*** Data to process ***
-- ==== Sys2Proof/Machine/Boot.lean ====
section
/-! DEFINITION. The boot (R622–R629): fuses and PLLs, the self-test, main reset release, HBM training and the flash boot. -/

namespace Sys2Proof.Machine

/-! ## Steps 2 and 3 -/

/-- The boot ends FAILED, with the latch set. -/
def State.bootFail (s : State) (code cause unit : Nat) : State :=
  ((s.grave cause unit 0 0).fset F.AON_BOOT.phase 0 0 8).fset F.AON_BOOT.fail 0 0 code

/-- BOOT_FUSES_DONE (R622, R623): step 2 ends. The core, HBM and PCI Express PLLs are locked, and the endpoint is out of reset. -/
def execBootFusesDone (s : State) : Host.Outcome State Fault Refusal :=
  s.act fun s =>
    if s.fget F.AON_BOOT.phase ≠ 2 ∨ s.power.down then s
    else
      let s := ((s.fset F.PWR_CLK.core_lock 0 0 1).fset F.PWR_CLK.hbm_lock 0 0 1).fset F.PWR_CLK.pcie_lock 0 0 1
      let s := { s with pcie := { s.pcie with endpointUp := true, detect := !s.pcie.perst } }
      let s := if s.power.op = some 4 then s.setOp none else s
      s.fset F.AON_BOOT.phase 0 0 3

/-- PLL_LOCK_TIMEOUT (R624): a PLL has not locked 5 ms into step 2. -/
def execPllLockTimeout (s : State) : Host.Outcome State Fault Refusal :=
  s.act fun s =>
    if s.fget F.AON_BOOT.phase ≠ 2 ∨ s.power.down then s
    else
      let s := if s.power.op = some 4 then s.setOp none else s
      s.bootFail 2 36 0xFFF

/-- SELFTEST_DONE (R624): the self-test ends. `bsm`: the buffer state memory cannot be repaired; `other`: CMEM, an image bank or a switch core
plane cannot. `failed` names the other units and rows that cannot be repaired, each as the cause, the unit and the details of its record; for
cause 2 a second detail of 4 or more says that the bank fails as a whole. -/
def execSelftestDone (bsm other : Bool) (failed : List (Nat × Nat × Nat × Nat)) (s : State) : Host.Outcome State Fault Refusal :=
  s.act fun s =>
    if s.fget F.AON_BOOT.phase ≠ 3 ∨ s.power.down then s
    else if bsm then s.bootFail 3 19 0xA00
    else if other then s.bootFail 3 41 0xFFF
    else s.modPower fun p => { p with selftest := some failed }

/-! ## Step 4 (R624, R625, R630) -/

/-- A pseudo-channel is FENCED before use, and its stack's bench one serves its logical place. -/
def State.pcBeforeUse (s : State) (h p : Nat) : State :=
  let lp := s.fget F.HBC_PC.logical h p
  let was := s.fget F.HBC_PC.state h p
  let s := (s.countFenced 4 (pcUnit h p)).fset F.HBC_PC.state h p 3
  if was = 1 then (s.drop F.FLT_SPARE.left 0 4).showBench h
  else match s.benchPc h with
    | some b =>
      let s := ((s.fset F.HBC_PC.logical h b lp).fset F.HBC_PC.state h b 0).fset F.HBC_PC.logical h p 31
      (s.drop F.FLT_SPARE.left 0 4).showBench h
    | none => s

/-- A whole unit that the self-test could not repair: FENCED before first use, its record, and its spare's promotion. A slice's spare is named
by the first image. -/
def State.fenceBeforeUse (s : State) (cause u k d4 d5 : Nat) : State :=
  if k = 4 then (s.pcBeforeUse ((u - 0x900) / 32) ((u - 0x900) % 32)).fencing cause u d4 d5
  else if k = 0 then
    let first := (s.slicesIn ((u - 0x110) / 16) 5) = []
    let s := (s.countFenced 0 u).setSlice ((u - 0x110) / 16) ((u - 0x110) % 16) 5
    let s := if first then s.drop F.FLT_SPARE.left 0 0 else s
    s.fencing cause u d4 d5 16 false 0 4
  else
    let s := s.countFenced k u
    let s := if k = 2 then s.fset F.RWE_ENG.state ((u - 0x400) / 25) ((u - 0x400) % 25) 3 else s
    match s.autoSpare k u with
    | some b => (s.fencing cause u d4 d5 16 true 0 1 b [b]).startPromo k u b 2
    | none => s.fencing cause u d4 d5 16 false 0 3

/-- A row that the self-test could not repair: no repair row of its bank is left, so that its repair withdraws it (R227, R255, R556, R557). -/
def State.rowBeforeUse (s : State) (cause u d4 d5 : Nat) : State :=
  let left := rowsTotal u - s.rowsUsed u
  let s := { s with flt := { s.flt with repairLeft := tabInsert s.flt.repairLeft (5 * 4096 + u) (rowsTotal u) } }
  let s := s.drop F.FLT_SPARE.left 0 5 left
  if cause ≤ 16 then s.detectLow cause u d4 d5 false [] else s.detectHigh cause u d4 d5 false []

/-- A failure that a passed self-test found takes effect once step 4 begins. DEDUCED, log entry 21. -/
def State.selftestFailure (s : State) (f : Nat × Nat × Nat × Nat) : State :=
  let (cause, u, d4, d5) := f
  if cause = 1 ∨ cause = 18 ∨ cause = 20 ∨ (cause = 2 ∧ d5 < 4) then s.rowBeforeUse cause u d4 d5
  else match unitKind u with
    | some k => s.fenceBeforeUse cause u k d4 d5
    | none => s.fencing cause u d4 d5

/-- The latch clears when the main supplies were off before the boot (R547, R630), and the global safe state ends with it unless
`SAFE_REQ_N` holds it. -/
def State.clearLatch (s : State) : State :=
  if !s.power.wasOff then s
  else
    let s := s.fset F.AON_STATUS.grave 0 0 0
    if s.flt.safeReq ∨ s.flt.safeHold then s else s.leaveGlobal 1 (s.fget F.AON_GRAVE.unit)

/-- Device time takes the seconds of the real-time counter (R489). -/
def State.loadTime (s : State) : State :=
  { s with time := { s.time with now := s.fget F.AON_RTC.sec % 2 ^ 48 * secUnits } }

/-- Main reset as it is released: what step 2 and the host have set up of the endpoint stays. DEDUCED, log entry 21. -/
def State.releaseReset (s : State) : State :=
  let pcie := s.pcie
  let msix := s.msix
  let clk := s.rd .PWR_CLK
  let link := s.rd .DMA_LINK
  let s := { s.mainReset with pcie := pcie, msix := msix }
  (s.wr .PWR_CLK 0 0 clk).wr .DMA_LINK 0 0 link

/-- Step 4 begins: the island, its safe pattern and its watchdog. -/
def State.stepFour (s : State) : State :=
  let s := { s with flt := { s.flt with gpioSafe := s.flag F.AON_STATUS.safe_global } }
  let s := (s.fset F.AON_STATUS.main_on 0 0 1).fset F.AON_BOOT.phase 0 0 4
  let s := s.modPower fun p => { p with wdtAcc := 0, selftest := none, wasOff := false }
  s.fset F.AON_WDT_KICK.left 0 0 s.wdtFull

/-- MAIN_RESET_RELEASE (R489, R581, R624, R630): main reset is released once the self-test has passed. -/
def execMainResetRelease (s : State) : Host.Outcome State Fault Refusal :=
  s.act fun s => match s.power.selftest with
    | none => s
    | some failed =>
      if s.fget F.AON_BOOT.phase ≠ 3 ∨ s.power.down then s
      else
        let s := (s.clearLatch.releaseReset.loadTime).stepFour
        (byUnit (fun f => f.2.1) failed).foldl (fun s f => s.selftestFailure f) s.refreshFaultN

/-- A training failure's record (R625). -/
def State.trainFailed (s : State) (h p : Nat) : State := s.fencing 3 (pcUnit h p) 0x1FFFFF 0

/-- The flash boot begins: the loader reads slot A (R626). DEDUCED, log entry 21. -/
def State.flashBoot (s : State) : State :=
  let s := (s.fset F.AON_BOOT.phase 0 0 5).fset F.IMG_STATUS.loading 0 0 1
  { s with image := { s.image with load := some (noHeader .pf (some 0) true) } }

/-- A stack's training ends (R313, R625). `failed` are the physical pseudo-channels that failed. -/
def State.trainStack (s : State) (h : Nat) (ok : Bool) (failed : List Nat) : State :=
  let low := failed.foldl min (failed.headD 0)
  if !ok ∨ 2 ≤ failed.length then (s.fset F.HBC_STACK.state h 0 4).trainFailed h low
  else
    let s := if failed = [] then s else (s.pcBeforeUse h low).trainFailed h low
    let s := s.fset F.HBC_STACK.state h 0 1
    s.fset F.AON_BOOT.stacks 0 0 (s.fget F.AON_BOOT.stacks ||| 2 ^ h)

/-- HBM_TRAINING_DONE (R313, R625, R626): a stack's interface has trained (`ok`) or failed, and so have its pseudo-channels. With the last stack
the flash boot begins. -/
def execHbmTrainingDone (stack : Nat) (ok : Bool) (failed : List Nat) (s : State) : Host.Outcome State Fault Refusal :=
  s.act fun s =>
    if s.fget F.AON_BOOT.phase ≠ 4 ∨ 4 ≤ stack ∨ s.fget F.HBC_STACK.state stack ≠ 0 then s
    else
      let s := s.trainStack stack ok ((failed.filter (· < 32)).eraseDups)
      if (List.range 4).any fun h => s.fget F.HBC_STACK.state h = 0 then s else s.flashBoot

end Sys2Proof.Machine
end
***
### What is needed
Return a copy of each line in the entries that carries the string "have".

### Expected answer
/-- Main reset as it is released: what step 2 and the host have set up of the endpoint stays. DEDUCED, log entry 21. -/
/-- HBM_TRAINING_DONE (R313, R625, R626): a stack's interface has trained (`ok`) or failed, and so have its pseudo-channels. With the last stack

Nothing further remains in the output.